Nokia 6760 Slide Review: Compact Messaging

By 05:49 Mon, 09 Aug 2021 Comments


One of a kind would be a massive overstatement but there's something about the Nokia 6760 slide that's clearly against the usual run of things. Full QWERTY keyboards are an increasingly common sight on Symbian smartphones so this can't be it. However, the Nokia 6760 slide is a generic messenger - noting to do with Nseries, Eseries or even XpressMusic.

Secondly, the 6760 slide was first seen and used in the US as Nokia Surge. It usually takes quite a while for Nokia handsets to cross the pond and that makes the 6760 / Surge concept fascinating enough. Whether it was custom made for AT&T and then given a go at home is irrelevant. Nokia now have a smart messenger ready to roll in the lower midrange.

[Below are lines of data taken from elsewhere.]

/-- Settles O39, by the faults a command can raise (60_exceptions.md R231, R235); that it answers is R230. -/
theorem noCommandReportsAnUnassignedCode : Obligations.NoCommandReportsAnUnassignedCode := by
  intro i s
  obtain ⟨t, h⟩ := exec_answers_next i s
  refine ⟨t, h, ?_⟩
  rcases exec_faults_or_completes h with ⟨k, hk, -, rfl⟩ | h0
  · exact ⟨k.toNat_code_le, FaultCode.code_ne_four hk⟩
  · rw [h0]; decide

end Sys2Proof.Machine
end

/-! Command words (30_encoding.md): the decoder and the encoder are inverse to each other, each row of the table of R105
selects its words, and the statements about the encoding settled from that. -/

section
namespace Sys2Proof

theorem decode_encode (i : Instr) : decode (encode i) = .ok i := decode_toWord_command i

/-- An accepted word is the one the encoder writes for its instruction: no two words stand for one instruction. -/
theorem eq_encode_of_decode {w : Word} {i : Instr} (h : decode w = .ok i) : w = encode i := by
  rw [encode, command_of_decode h, Command.toWord_ofWord]

theorem Instr.command_zero (i : Instr) : i.command.zero = 0 := by cases i <;> rfl

end Sys2Proof

namespace Sys2Proof.Machine

/-- STRICT is the one bit that the mask of a frame command's row leaves free. -/
theorem eq_or_eq_of_strict_mask {w m : Word} (h : w &&& 0xFFFFFEFF = m) : w = m ∨ w = m ||| 0x100 := by
  subst h
  have hsplit : ∀ b : Bool, w.getLsbD 8 = b → w = (w &&& 0xFFFFFEFF) ||| (if b then 0x100 else 0) := by
    rintro b rfl
    apply BitVec.eq_of_getLsbD_eq
    intro i hi
    interval_cases i <;> cases w.getLsbD 8 <;> simp
  cases hb : w.getLsbD 8 with
  | false => exact .inl (by simpa using hsplit false hb)
  | true => exact .inr (hsplit true hb)

/-- The row of a command with a STRICT bit selects the two words of that command and no other. -/
theorem row_selects_of_strict {mk : Bool → Instr} {w : Word} (k : Bool)
    (hrow : ∀ strict, rowPattern (mk strict) = (0xFFFFFEFF, encode (mk false)))
    (hbit : encode (mk true) = encode (mk false) ||| 0x100)
    (h : w &&& (rowPattern (mk k)).1 = (rowPattern (mk k)).2) :
    ∃ j, w = encode j ∧ rowPattern j = rowPattern (mk k) := by
  rw [hrow k] at h
  rcases eq_or_eq_of_strict_mask h with hw | hw
  · exact ⟨mk false, hw, by rw [hrow, hrow]⟩
  · exact ⟨mk true, hw.trans hbit.symm, by rw [hrow, hrow]⟩

/-- The row of RGB2YCC, LDS or STS fixes all 32 bits. -/
theorem row_selects_of_full_mask {i : Instr} {w : Word} (hrow : rowPattern i = (0xFFFFFFFF, encode i))
    (h : w &&& (rowPattern i).1 = (rowPattern i).2) : ∃ j, w = encode j ∧ rowPattern j = rowPattern i := by
  rw [hrow] at h
  have hall : w &&& 0xFFFFFFFF = w := BitVec.and_allOnes
  exact ⟨i, hall.symm.trans h, rfl⟩

theorem row_selects {i : Instr} {w : Word} (h : w &&& (rowPattern i).1 = (rowPattern i).2) :
    ∃ j, w = encode j ∧ rowPattern j = rowPattern i := by
  cases i with
  | unpackV210 k => exact row_selects_of_strict (mk := .unpackV210) k (fun _ => rfl) rfl h
  | packV210 k => exact row_selects_of_strict (mk := .packV210) k (fun _ => rfl) rfl h
  | packYuyv k => exact row_selects_of_strict (mk := .packYuyv) k (fun _ => rfl) rfl h
  | unpackYuyv k => exact row_selects_of_strict (mk := .unpackYuyv) k (fun _ => rfl) rfl h
  | padWidthV210 k => exact row_selects_of_strict (mk := .padWidthV210) k (fun _ => rfl) rfl h
  | padWidthPlanar k => exact row_selects_of_strict (mk := .padWidthPlanar) k (fun _ => rfl) rfl h
  | padWidthYuyv k => exact row_selects_of_strict (mk := .padWidthYuyv) k (fun _ => rfl) rfl h
  | cropPadHeightV210 k => exact row_selects_of_strict (mk := .cropPadHeightV210) k (fun _ => rfl) rfl h
  | cropPadHeightPlanar k => exact row_selects_of_strict (mk := .cropPadHeightPlanar) k (fun _ => rfl) rfl h
  | cropPadHeightYuyv k => exact row_selects_of_strict (mk := .cropPadHeightYuyv) k (fun _ => rfl) rfl h
  | rgb2ycc => exact row_selects_of_full_mask rfl h
  | lds => exact row_selects_of_full_mask rfl h
  | sts => exact row_selects_of_full_mask rfl h

theorem encode_matches_row (i : Instr) : encode i &&& (rowPattern i).1 = (rowPattern i).2 := by
  cases i
  case rgb2ycc | lds | sts => rfl
  all_goals rename_i strict; cases strict <;> rfl

/-- Settles O16: the encoder writes back what the decoder read, and the decoder reads back what the encoder wrote. -/
theorem decodeIsTheInverseOfEncode : Obligations.DecodeIsTheInverseOfEncode :=
  fun _ i => ⟨eq_encode_of_decode, fun hw => hw ▸ decode_encode i⟩

/-- Settles O17: an accepted word is the encoding of its instruction, and the rows select encodings only. -/
theorem legalWordsAreTheTwentyThree : Obligations.LegalWordsAreTheTwentyThree := by
  refine ⟨rfl, by decide, fun w => (mem_legalWords_iff_decodes w).symm, fun w i hd => ?_, fun w i hrow => ?_,
    fun i => ?_⟩
  · rw [eq_encode_of_decode hd, encode_matches_row]
  · obtain ⟨j, rfl, hj⟩ := row_selects hrow
    exact ⟨j, decode_encode j, hj⟩
  · rw [encode, Command.toNat_toWord, i.command_zero]; rfl

/-- Settles O19, by running the decoder on each word. -/
theorem sampleWordsDecode : Obligations.SampleWordsDecode :=
  ⟨rfl, rfl, rfl, rfl, rfl, rfl, rfl, rfl, rfl, rfl, rfl, rfl⟩

end Sys2Proof.Machine
end

/-! The host's actions (10_state.md section 5): which of them answer, with what next state, what they leave alone, and
the statements about a step settled from that. -/

section
namespace Sys2Proof.Machine

/-! ## Registers -/

/-- The word of an instruction pattern, placed as the next action, is what the next step writes to CMD (log 1). -/
theorem step_withFetchWord (s : State) (w : Nat) :
    step (s.withFetchWord 32 w) =
      runCommand (BitVec.ofNat 32 w) { s with cmd := BitVec.ofNat 32 w, reply := none } := by
  have hword : BitVec.ofNat 32 (w % 2 ^ 32) = BitVec.ofNat 32 w := by apply BitVec.eq_of_toNat_eq; simp
  have hp : (s.withFetchWord 32 w).pending = .regWrite 0x00 32 (BitVec.ofNat 32 w) :: s.pending := by
    rw [← hword]; rfl
  rw [step_writeCmd hp]; rfl

/-! ## Memory actions -/

/-- `MemRead` is the sum of 00_scope.md R10. -/
theorem Memory.readLE_eq_sum (m : Memory) (a n : Nat) :
    m.readLE a n = ((List.range n).map fun k => (m.read (a + k)).toNat * 256 ^ k).sum := by
  induction n generalizing a with
  | zero => rfl
  | succ n ih =>
    have hterm : ∀ k, (m.read (a + (k + 1))).toNat * 256 ^ (k + 1) =
        256 * ((m.read (a + 1 + k)).toNat * 256 ^ k) := by
      intro k
      rw [show a + (k + 1) = a + 1 + k by omega, pow_succ]; ring
    rw [Memory.readLE, ih (a + 1), List.range_succ_eq_map, List.map_cons, List.sum_cons, List.map_map,
      ← List.sum_map_mul_left]
    simp [Function.comp_def, hterm]

/-- A word of memory fits the reply. -/
theorem Memory.readLE_lt_word {m : Memory} {a n : Nat} (hn : n ≤ 4) : m.readLE a n < 2 ^ 32 :=
  calc m.readLE a n < 256 ^ n := m.readLE_lt a n
    _ ≤ 256 ^ 4 := Nat.pow_le_pow_right (by decide) hn
    _ = 2 ^ 32 := by decide

/-- A memory action outside the three conditions of 10_state.md R44 is refused, whatever it would do. -/
theorem memAccess_refused {s : State} {a n v : Nat} (act : State → State)
    (h : n ∉ [1, 2, 4] ∨ 2 ^ s.aw < a + n ∨ 256 ^ n ≤ v) : ∃ why, memAccess s a n v act = .refused why := by
  simp only [List.mem_cons, List.not_mem_nil, or_false] at h
  exact memAccess_of_illegal (by omega)

/-! ## What a step leaves alone -/

theorem exec_keeps_sticky {i : Instr} {s t : State} (h : exec i s = .next t) :
    (s.status.faulted = true → t.status.faulted = true) ∧ (s.status.warns = true → t.status.warns = true) := by
  rcases exec_status_outLen h with ⟨k, hst, -⟩ | ⟨-, hst, -⟩ | ⟨f, -, -, hst, -⟩
  all_goals simp +contextual [hst]

theorem runCommand_keeps_sticky {c : Word} {s t : State} (h : runCommand c s = .next t) :
    (s.status.faulted = true → t.status.faulted = true) ∧ (s.status.warns = true → t.status.warns = true) := by
  rcases runCommand_next h with ⟨i, -, hex⟩ | ⟨e, -, rfl⟩
  · exact exec_keeps_sticky hex
  · exact ⟨fun _ => rfl, id⟩

/-- A command leaves every byte outside the destination region (10_state.md section 4). -/
theorem exec_read_outside_dest {i : Instr} {s t : State} {x : Nat} (h : exec i s = .next t)
    (hx : x < s.dstBase.toNat ∨ s.dstBase.toNat + s.dstLen.toNat ≤ x) : t.mem.read x = s.mem.read x := by
  rcases exec_cases h with
    ⟨k, -, -, rfl⟩ | ⟨-, rfl⟩ | ⟨-, -, -, rfl⟩ | ⟨-, -, hfits, rfl⟩ | ⟨fin, fout, T, strict, -, -, -, hready, rfl⟩
  case inr.inr.inr.inl =>
    exact Memory.read_writeLE_outside (by simp only [stsAddress]; omega)
  case inr.inr.inr.inr =>
    have hfits := hready.fits
    exact frameCommit_read_outside strict (by omega)
  all_goals rfl

theorem runCommand_read_outside_dest {c : Word} {s t : State} {x : Nat} (h : runCommand c s = .next t)
    (hx : x < s.dstBase.toNat ∨ s.dstBase.toNat + s.dstLen.toNat ≤ x) : t.mem.read x = s.mem.read x := by
  rcases runCommand_next h with ⟨i, -, hex⟩ | ⟨e, -, rfl⟩
  · exact exec_read_outside_dest hex hx
  · rfl

/-- A command writes neither AW nor the host's list. -/
theorem runCommand_keeps_input {c : Word} {s t : State} (h : runCommand c s = .next t) :
    t.aw = s.aw ∧ t.pending = s.pending := by
  rcases runCommand_next h with ⟨i, -, hex⟩ | ⟨e, -, rfl⟩
  · rw [exec_writes_only hex]
    exact ⟨rfl, rfl⟩
  · exact ⟨rfl, rfl⟩

theorem writeReg_keeps_input (reg : Reg) (s : State) (v : Word) :
    (s.writeReg reg v).aw = s.aw ∧ (s.writeReg reg v).mem = s.mem ∧ (s.writeReg reg v).pending = s.pending := by
  cases reg <;> exact ⟨rfl, rfl, rfl⟩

Official photos of Nokia 6760 slide

The recent 6760 slide (we'll utilize its European name from now on) is ultra compact and the full-QWERTY keyboard is backed by no numpad on top. The Internet and Messaging shortcuts up front are quite handy though and create perfect sense in both portrait and landscape hand hold. The neat messenger is trying to balance features, looks and ergonomics to offer all-round experience within budget. The absence of Wireless Fidelity (Wi-Fi) support is a letdown, but the rest of the features are from the top drawer.

Key features

  • Quad-band Global System for Mobile communication (GSM) support and 3G with HSDPA

  • 2.4" 16M-color TFT display of 320 x 240 pixel resolution

  • Full QWERTY keyboard

  • Very compact, friendly weight and shape

  • Fast and responsive interface

  • Built-in accelerometer, UI auto-rotate, turn-to-mute

  • 3 megapixel fixed focus camera, QVideo Graphics Array (VGA) video recording @ 15fps

  • Symbian 9.3, S60 FP2

  • GPS with A-GPS support

  • Bluetooth v2.0 with A2DP, microUSB

  • microSD card slot with microSDHC support

  • Stereo Frequency Modulation (FM) Radio with RDS

  • Balanced audio output quality

  • Large power Li-Ion 1500 mAh (BP-4L) battery

Main disadvantages

  • Clattering slide hinge, loose battery cover

  • No Wi-Fi

  • No alphanumeric keypad: impossible to dial with the keyboard closed

  • Basic fixed focus camera, no extra features (not even geotagging)

  • No Universal Serial Bus (USB) charging

  • No smart dial (3rd party solutions are available)

The Symbian-driven Nokia 6760 slide has a responsive and quick user interface and offers various social networking integration. The fine web browser and robust messaging should be welcomed by users with a solid data plan.

We called it a generic messenger and there's nothing really impressive about the concept behind this device - unless you've never seen or heard of E75 or 5730 XpressMusic. Not to mention the N97 mini.

Still, an ultra compact Symbian smartphone with a full QWERTY keyboard seems to create sense. The 6760 slide certainly misses on some features but it does well to position itself as a typical carrier's handset. Fast data, solid messaging and friendly size will perhaps convince enough users they can live without WLAN. Plus, the 6760 slide styling seems to be trying to find middle ground between the too executive Eseries and too juvenile XpressMusic.

Nokia 6760 slide live shots

We called it ultra compact too and we mean it. It's hard to believe the 6760 slide is a Symbian smartphone to start with. A formidable PocketPersonal Computer (PC) like the Samsung B7610 OmniaPRO makes it see almost toy-like.

Friendly size is one of the Nokia 6760 slide key assets

If you find yourself interested in the recent kid on the block, go ahead and hold our guided tour of the Nokia 6760 slide. Symbian has small to no surprises perhaps but let's see how this small messenger handles and what it can do for you.